*** Opening Extracted entries ***

theorem witness_ContextOpenClose : (let s := selecting freeCtx
     s.pkg.sel = 1 ∧ (s.at 0).barPhase = .on ∧ Opens (s.at 0)) ∧ ¬ Opens ((selecting { phase := .open }).at 0) ∧ ((selecting { phase := .open }).pkg.ctx 1).phase = .open ∧
    (1 ≤ fld (0x10400 : Word) 23 16 ∧ 1 ≤ fld (0x10400 : Word) 15 0 ∧ fld (0x10400 : Word) 63 44 = 0 ∧ fld (0x10400 : Word) 31 24 = 0) ∧
    fld (0x400 : Word) 23 16 = 0 := by unfold Opens; decide +kernel

theorem test_ctx_open : nextOf (exec (.ctxOpen 0 true) (selecting freeCtx)) (fun q => (q.ctx 1).phase == .open && (q.ctx 1).gen == 3 && (q.ctx 1).zeroFill) = true := by decide +kernel
theorem test_ctx_open_without_root : nextOf (exec (.ctxOpen 0 true) (selecting { freeCtx with root := 0 }))
    (fun q => (q.ctx 1).phase == .free && (q.ctx 1).openError == Code.invalidDescriptor) = true := by decide +kernel
theorem test_ctx_close : nextOf (exec (.ctxClose 0 false) (selecting { phase := .open, gen := 0xFFFF }))
    (fun q => (q.ctx 1).phase == .closing && (q.ctx 1).gen == 0) = true := by decide +kernel
theorem test_ctx_sched : nextOf (exec (.ctxSchedWrite 0 0x20010) (selecting freeCtx)) (fun q => (q.ctx 1).sched == 0x20010) = true := by decide +kernel

theorem witness_ContextRelease : ∀ d ∈ [Teardown.waiting 0, .filling], ((selecting { phase := .closing, teardown := d }).pkg.ctx 1).phase = .closing ∧
    ((selecting { phase := .closing, teardown := d }).pkg.ctx 1).teardown = d ∧
    ((selecting { phase := .closing, teardown := d, cq := 4 }).pkg.ctx 1).cqProd + 0 < 2 ^ fld (4 : Word) 4 0 := by decide +kernel

/-- The context record waits for room in a full ring. -/
def recordWaits : State := selecting { phase := .closing, teardown := .record, cq := 4, cqProd := 16, cqHeld := [{ bytes := leBytes 63 0, irq := false }] }

theorem witness_record_waits : let x := recordWaits.pkg.ctx 1
    (recordWaits.at 0).ringsOn = true ∧ x.phase = .closing ∧ x.teardown = .record ∧ x.cqHeld ≠ [] ∧ x.cqCons ≤ 1 ∧ 1 ≤ x.cqProd ∧
    x.cqProd + x.cqHeld.length ≤ 1 + 2 ^ fld x.cq 4 0 := by decide +kernel

theorem test_record_written_frees : nextOf (exec (.cqRecordsRelease 0 1 1) recordWaits) (fun q => (q.ctx 1).phase == .free) = true := by decide +kernel
theorem test_record_waits : nextOf (exec (.contextRelease 0 1) (selecting { phase := .closing, teardown := .waiting 0, cq := 4, cqProd := 16 }))
    (fun q => (q.ctx 1).phase == .closing && (q.ctx 1).teardown == .record) = true := by decide +kernel

theorem test_release : nextOf (exec (.contextRelease 0 1) (selecting { phase := .closing, teardown := .waiting 0 })) (fun q => (q.ctx 1).phase == .free) = true := by decide +kernel
theorem test_release_fills : nextOf (exec (.contextRelease 0 1) (selecting { phase := .closing, teardown := .waiting 0, zeroFill := true }))
    (fun q => (q.ctx 1).phase == .closing && (q.ctx 1).teardown == .filling) = true := by decide +kernel
theorem test_fill_done : nextOf (exec (.releaseZeroFillDone 0 1) (selecting { phase := .closing, teardown := .filling })) (fun q => (q.ctx 1).phase == .free) = true := by
  decide +kernel
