-- ==== Sys2Proof/Machine/Num.lean ====
section
/-! DEFINITION. Number formats and exact arithmetic (R106 to R131): a value is decoded exactly, the
operation is exact, and one rounding delivers the result and its flags. -/

namespace Sys2Proof.Machine

open Sys2Proof

/-- An exact value: NaN (or NaR), an infinity, or the finite value (-1)^neg · m · 2^e. -/
inductive Num where
  | nan
  | inf (neg : Bool)
  | fin (neg : Bool) (m : Nat) (e : Int)
  deriving DecidableEq, Repr

/-- A floating-point layout (R107): exponent width, fraction width, bias; `ieee` when the all-ones
exponent is special, `maxc` the code of the largest finite magnitude. -/
structure FpFmt where
  ew   : Nat
  fw   : Nat
  bias : Nat
  ieee : Bool
  maxc : Nat
  nanc : Nat
  deriving DecidableEq, Repr

/-- FP64. -/
def fp64 : FpFmt := ⟨11, 52, 1023, true, 0x7FEFFFFFFFFFFFFF, 0x7FF8000000000000⟩
/-- FP32. -/
def fp32 : FpFmt := ⟨8, 23, 127, true, 0x7F7FFFFF, 0x7FC00000⟩
/-- BF16. -/
def fpBf16 : FpFmt := ⟨8, 7, 127, true, 0x7F7F, 0x7FC0⟩
/-- FP8 E4M3: no infinity, one NaN magnitude. -/
def fpE4m3 : FpFmt := ⟨4, 3, 7, false, 0x7E, 0x7F⟩
/-- FP8 E5M2. -/
def fpE5m2 : FpFmt := ⟨5, 2, 15, true, 0x7B, 0x7E⟩
/-- E2M1, the MXFP4 element: neither infinity nor NaN. -/
def fpE2m1 : FpFmt := ⟨2, 1, 1, false, 7, 0⟩

/-- Width of the codes. -/
def FpFmt.width (f : FpFmt) : Nat := 1 + f.ew + f.fw

/-- The value of a code (R107). -/
def FpFmt.decode (f : FpFmt) (c : Nat) : Num :=
  let neg := bit c (f.ew + f.fw)
  let e := c / 2 ^ f.fw % 2 ^ f.ew
  let fr := c % 2 ^ f.fw
  if f.ieee && e == 2 ^ f.ew - 1 then (if fr == 0 then .inf neg else .nan)
  else if !f.ieee && f.nanc != 0 && c % 2 ^ (f.ew + f.fw) == f.nanc then .nan
  else if e == 0 then .fin neg fr (1 - (f.bias : Int) - f.fw)
  else .fin neg (2 ^ f.fw + fr) ((e : Int) - f.bias - f.fw)

/-! ## Exact operations -/

/-- The sign flipped. -/
def Num.neg : Num → Num
  | .nan => .nan
  | .inf s => .inf (!s)
  | .fin s m e => .fin (!s) m e

/-- The sign cleared. -/
def Num.abs : Num → Num
  | .nan => .nan
  | .inf _ => .inf false
  | .fin _ m e => .fin false m e

/-- Whether the value is a NaN. -/
def Num.isNan : Num → Bool
  | .nan => true
  | _ => false

/-- Whether the value is zero. -/
def Num.isZero : Num → Bool
  | .fin _ m _ => m == 0
  | _ => false

/-- Whether the value is an infinity. -/
def Num.isInf : Num → Bool
  | .inf _ => true
  | _ => false

/-- The sign bit. -/
def Num.sign : Num → Bool
  | .nan => false
  | .inf s => s
  | .fin s _ _ => s

/-- The signed mantissa scaled to exponent `e0`, for e0 at most the value's exponent. -/
def signedAt (neg : Bool) (m : Nat) (e e0 : Int) : Int :=
  let v : Int := (m * 2 ^ (e - e0).toNat : Nat)
  if neg then -v else v

/-- Exact sum. ∞ − ∞ is invalid and gives NaN; a zero sum is +0 unless both terms are −0. -/
def Num.add : Num → Num → Num
  | .nan, _ => .nan
  | _, .nan => .nan
  | .inf a, .inf b => if a == b then .inf a else .nan
  | .inf a, .fin _ _ _ => .inf a
  | .fin _ _ _, .inf b => .inf b
  | .fin sa ma ea, .fin sb mb eb =>
    if ma == 0 && mb == 0 then .fin (sa && sb) 0 0
    else
      let e0 := min ea eb
      let v := signedAt sa ma ea e0 + signedAt sb mb eb e0
      .fin (decide (v < 0)) v.natAbs e0

/-- Exact product. 0 · ∞ is invalid and gives NaN. -/
def Num.mul : Num → Num → Num
  | .nan, _ => .nan
  | _, .nan => .nan
  | .inf a, .inf b => .inf (a != b)
  | .inf a, .fin s m _ => if m == 0 then .nan else .inf (a != s)
  | .fin s m _, .inf b => if m == 0 then .nan else .inf (s != b)
  | .fin sa ma ea, .fin sb mb eb => .fin (sa != sb) (ma * mb) (ea + eb)

/-- Comparison of two values that are not NaN: less, equal or greater; −0 equals +0. -/
def Num.cmp : Num → Num → Ordering
  | .inf a, .inf b => if a == b then .eq else if a then .lt else .gt
  | .inf a, _ => if a then .lt else .gt
  | _, .inf b => if b then .gt else .lt
  | .fin sa ma ea, .fin sb mb eb =>
    let e0 := min ea eb
    compare (signedAt sa ma ea e0) (signedAt sb mb eb e0)
  | .nan, _ => .eq
  | _, .nan => .eq

/-- The comparison of R204 and R210 on values: with a NaN only .ne holds. -/
def Num.holds (c : Cond) (a b : Num) : Bool :=
  if a.isNan || b.isNan then c == .ne
  else match c with
    | .eq => a.cmp b == .eq
    | .ne => a.cmp b != .eq
    | .lt | .ltn => a.cmp b == .lt
    | .le | .len => a.cmp b != .gt

/-- An exact integer as a value. -/
def Num.ofInt (v : Int) : Num := .fin (decide (v < 0)) v.natAbs 0

/-- Multiply by a power of two, exactly. -/
def Num.scale (k : Int) : Num → Num
  | .fin s m e => .fin s m (e + k)
  | x => x

/-! ## Rounding -/

/-- `m · 2^-k` (with a remainder below when `sticky`) rounded to an integer: the value and whether it is
inexact (R119). -/
def roundInt (r : Rnd) (neg : Bool) (m : Nat) (k : Int) (sticky : Bool) : Nat × Bool :=
  if k ≤ 0 then (m * 2 ^ (-k).toNat, sticky)
  else
    let d := 2 ^ k.toNat
    let n := m / d
    let rem := m % d
    let up := match r with
      | .rne => decide (2 * rem > d) || (decide (2 * rem = d) && (sticky || n % 2 == 1))
      | .rtz | .sr => false
      | .rtp => !neg && (rem != 0 || sticky)
    (if up then n + 1 else n, rem != 0 || sticky)

/-- Round a nonzero magnitude into a format with unbounded exponent above: the code without sign, whether
inexact, whether tiny (judged after rounding, R119). -/
def roundMag (f : FpFmt) (r : Rnd) (neg : Bool) (m : Nat) (e : Int) (sticky : Bool) : Nat × Bool × Bool :=
  let l : Int := (Nat.log2 m : Int) + e
  let emin : Int := 1 - (f.bias : Int) - f.fw
  let q := max (l - f.fw) emin
  let (n, nx) := roundInt r neg m (q - e) sticky
  let n0 := (roundInt r neg m (l - f.fw - e) sticky).1
  let tiny := decide (l < 1 - (f.bias : Int)) && !(decide (l = -(f.bias : Int)) && n0 == 2 ^ (f.fw + 1))
  (((q - emin).toNat) * 2 ^ f.fw + n, nx, tiny)

/-- The code of a signed magnitude code. -/
def FpFmt.signed (f : FpFmt) (neg : Bool) (c : Nat) : Nat := if neg then 2 ^ (f.ew + f.fw) + c else c

/-- The code of +∞ in a format that has one. -/
def FpFmt.infc (f : FpFmt) : Nat := (2 ^ f.ew - 1) * 2 ^ f.fw

/-- How overflow of a format is handled (R120, R121). -/
inductive OvfMode where
  | ieee | saturate | infinite
  deriving DecidableEq, Repr
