-- ==== Sys2Proof/Machine/Ops.lean ====
section
/-! DEFINITION. Named operations over the state: registers, cores and contexts, the local store and its
full/empty words, the homes of global memory and a context's view of them, waits and wakes, the end of a
warrant, and taking and leaving a trap. -/

namespace Sys2Proof.Machine

open Sys2Proof

/-! ## Trap causes (R319) -/

/-- The word length class is reserved. -/
def cEncLength : BitVec 16 := 0x0001
/-- The major is reserved. -/
def cEncMajor : BitVec 16 := 0x0002
/-- A minor-type field holds an unlisted value. -/
def cEncMinor : BitVec 16 := 0x0003
/-- A reserved field or a value limit. -/
def cEncReserved : BitVec 16 := 0x0004
/-- A core operand, scope word or rectangle is out of range. -/
def cScope : BitVec 16 := 0x0005
/-- Extents, overlaps, VMAP ranges. -/
def cShape : BitVec 16 := 0x0006
/-- A descriptor's format. -/
def cFormat : BitVec 16 := 0x0007
/-- A descriptor's space. -/
def cSpace : BitVec 16 := 0x0008
/-- An instruction of the control context in a helper; TRAPRET outside a handler. -/
def cContext : BitVec 16 := 0x0009
/-- STOP without debug permission. -/
def cDebug : BitVec 16 := 0x000A
/-- A window word that breaks R320. -/
def cWindow : BitVec 16 := 0x000B
/-- Misalignment. -/
def cAlign : BitVec 16 := 0x0010
/-- A clear tag, or a set tag under a predicate write. -/
def cTag : BitVec 16 := 0x0011
/-- A seal. -/
def cSeal : BitVec 16 := 0x0012
/-- A missing permission. -/
def cPerm : BitVec 16 := 0x0013
/-- Out of bounds. -/
def cBounds : BitVec 16 := 0x0014
/-- Translation. -/
def cPage : BitVec 16 := 0x0015
/-- An empty descriptor. -/
def cDesc : BitVec 16 := 0x0018
/-- A well base outside the partition. -/
def cWellBound : BitVec 16 := 0x0019
/-- WELLW while another launch of the warrant runs on the die. -/
def cWellBusy : BitVec 16 := 0x001A
/-- TRAP. -/
def cProg : BitVec 16 := 0x0020
/-- A pinned claim that does not fit. -/
def cRamp : BitVec 16 := 0x0021
/-- Second mismatch under checked dispatch. -/
def cCheck : BitVec 16 := 0x0022
/-- No free helper record. -/
def cCisternFull : BitVec 16 := 0x0023
/-- A register fault. -/
def cRegFault : BitVec 16 := 0x0024
/-- Consumption of an uncorrectable error. -/
def cUncorr : BitVec 16 := 0x0025
/-- A helper identifier that names no fitting helper. -/
def cHid : BitVec 16 := 0x0026
/-- VMAP beyond the grant. -/
def cGrant : BitVec 16 := 0x0027
/-- VMAP over a mapped page. -/
def cMapped : BitVec 16 := 0x0028
/-- A handle that names no usable warrant. -/
def cWarrant : BitVec 16 := 0x0029
/-- A counter outside the allowed events. -/
def cCtrDeny : BitVec 16 := 0x002A
/-- The asynchronous trap of the fault ring. -/
def cHelperFault : BitVec 16 := 0x002B
/-- A stop fired. -/
def cStopped : BitVec 16 := 0x002C

/-! ## Registers (R12, R194) -/

/-- The 128 bits of register `n`; g0 reads as zero. -/
def Ctx.reg (c : Ctx) (n : Reg) : W128 := if n = 0 then 0 else c.regs.get n
/-- The tag of register `n`; g0's is clear. -/
def Ctx.tag (c : Ctx) (n : Reg) : Bool := if n = 0 then false else c.tags.getLsbD n.val
/-- The register line g8k to g8k+7 of a register (R44). -/
def lineOf (n : Reg) : BitVec 4 := 1 <<< (n.val / 8)
/-- Write register `n` and its tag; a write of g0 is discarded. The line becomes dirty (R49). -/
def Ctx.put (c : Ctx) (n : Reg) (v : W128) (t : Bool) : Ctx :=
  if n = 0 then c
  else { c with
    regs := c.regs.set n.val v n.isLt,
    tags := if t then c.tags ||| ((1 : BitVec 32) <<< n.val) else c.tags &&& ~~~((1 : BitVec 32) <<< n.val),
    dirty := c.dirty ||| lineOf n }

/-- SetInt of R194 on a context. -/
def Ctx.putInt (c : Ctx) (n : Reg) (v : Word) : Ctx := c.put n (v.setWidth 128) false
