/-- The formats that WLD accepts are those of its code limits; XCOPY and the others need equal formats (R303). -/
def State.xcopyOps (f : W2) (s : State) : List Opnd :=
  let t := some (s.desc f.da).fmt
  [⟨f.dd.toNat, t, fun e => e.bspace == .loc || e.bspace == .glob, false, true, true, false⟩,
   ⟨f.da.toNat, t, fun e => e.fspace == .loc || e.fspace == .glob, true, false, true, false⟩]

/-- XCOPY (R96, R302, R303). -/
def execXcopy (f : W2) (s : State) : Res :=
  let d := s.desc f.dd
  .next (s.pump .xcopy (s.xcopyOps f) (shapeIf (!d.noBack && d.agrees (s.desc f.da))) f.dd f.da)

/-- TLD (R303). -/
def execTld (f : W2) (s : State) : Res :=
  let t := f.minor.toNat % 2 == 1
  let d := s.desc f.dd
  let a := s.desc f.da
  let want := if t then [a.ext 1, a.ext 0, a.ext 2, a.ext 3] else a.exts
  let m := some (fmtAt f.fmt.toNat)
  .next (s.pump (.tld t)
    [⟨f.dd.toNat, m, fun e => e.bspace == .loc, false, true, true, false⟩,
     ⟨f.da.toNat, m, fun e => e.fspace == .loc || e.fspace == .glob, true, false, true, false⟩]
    (shapeIf (!d.noBack && d.exts == want)) f.dd f.da)

/-- WLD (R144, R303): SPARSE must fit the form. -/
def execWld (f : W2) (s : State) : Res :=
  let x := f.minor.toNat % 2 == 1
  let d := s.desc f.dd
  let a := s.desc f.da
  let m := some (fmtAt f.fmt.toNat)
  .next (s.pump (.wld x)
    [⟨f.dd.toNat, m, fun e => e.bspace == .wbuf, false, true, true, false⟩,
     ⟨f.da.toNat, m, fun e => e.fspace == .loc || e.fspace == .well, true, false, true, false⟩]
    (shapeIf (d.agrees a && (if x then a.sparse && !d.sparse else a.sparse == d.sparse))) f.dd f.da)

/-- DRAIN (R305). -/
def execDrain (f : W2) (s : State) : Res :=
  let t := some (s.desc f.da).fmt
  .next (s.pump .drain
    [⟨f.dd.toNat, t, fun e => e.fspace == .glob, false, true, true, false⟩, ⟨f.da.toNat, t, frontLocal, true, false, true, false⟩]
    (shapeIf ((s.desc f.dd).agrees (s.desc f.da))) f.dd f.da)

/-- Whether another launch of the warrant runs on the focused core's die (R83, R306). -/
def State.wellShared (s : State) : Bool :=
  s.launches.any (fun l => l.war == s.lau.war && l.id != s.lau.id && l.state == .accepted &&
    l.cores.any (fun x => dieOf x == dieOf s.co.id && l.started.contains x && !l.ended.contains x))

/-- WELLW (R306). -/
def execWellw (f : W2) (s : State) : Res :=
  let t := some (s.desc f.da).fmt
  let bad := (shapeIf ((s.desc f.dd).agrees (s.desc f.da))).or (if s.wellShared then some cWellBusy else none)
  .next (s.pump .wellw
    [⟨f.dd.toNat, t, fun e => e.fspace == .well, true, false, true, false⟩,
     ⟨f.da.toNat, t, fun e => e.fspace == .loc || e.fspace == .glob, true, false, true, false⟩] bad f.dd f.da)

/-! ## PUB (R96, R97, R139, R304) -/

/-- Bytes enter their homes together and are released at pkg scope as one event (R97). -/
def Space.publish (w : Agent) (l : List (Nat × Byte)) (sp : Space) : Space :=
  let sp := sp.storeMany w l
  { sp with rels := { by_ := w, scope := 2, lo := sp.seq, hi := sp.seq } :: sp.rels }

/-- The bytes that the completed fill of descriptor `d` brings to a global back buffer. -/
def Core.filled (d : Nat) (c : Core) : List (Nat × Byte) := ((c.fills.find? (·.1 == d)).map (·.2.2)).getD []

/-- The swap of a completed fill by the focused context's PUB, one event for the core; a global back buffer's bytes go home together. They do
not when PUB's message was forwarded before a restart (R451). -/
def State.pubSwap (d : Nat) (s : State) : State :=
  let fill := (s.co.fills.find? (·.1 == d)).map (·.2)
  let det := s.lau.det
  let s := match fill with
    | none => s
    | some (key, l) =>
      if s.lau.mirror || s.cx.dropped then s else
      match l.findSome? (fun (p : Nat × Byte) => match s.translate p.1 with | .peer i => some i | _ => none) with
      | some i => s.peerStores i l
      | none =>
        let l := s.keyed key (homeBytes l)
        if l.isEmpty then s
        else s.modMySpace (fun sp => ((sp.publish s.me l).noteKeys det key l).sync det s.me 2 s.cx.hb)
  let co := s.co
  let s := { s with co := { co.modDesc d Desc.swapped with fills := co.fills.filter (·.1 != d) } }
  s.descReady s.co.id d

/-- Whether PUB of descriptor `d` sends a message in a checked launch (R449). -/
def State.pubSends (d : Nat) (s : State) : Bool := s.lau.checked && (Tab.get Desc.zero s.co.descs d).bspace == .glob
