-- ==== Sys2Proof/Machine/Dispatch.lean ====
section
/-! DEFINITION. The one dispatch: each instruction and each step of the module to its meaning. -/

namespace Sys2Proof.Machine

open Sys2Proof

*** Closing Extracted entries ***

Requirement — The lines holding the string "regs" in the listing above are what you should copy out.

Solution to this task —
def Ctx.reg (c : Ctx) (n : Reg) : W128 := if n = 0 then 0 else c.regs.get n
    regs := c.regs.set n.val v n.isLt,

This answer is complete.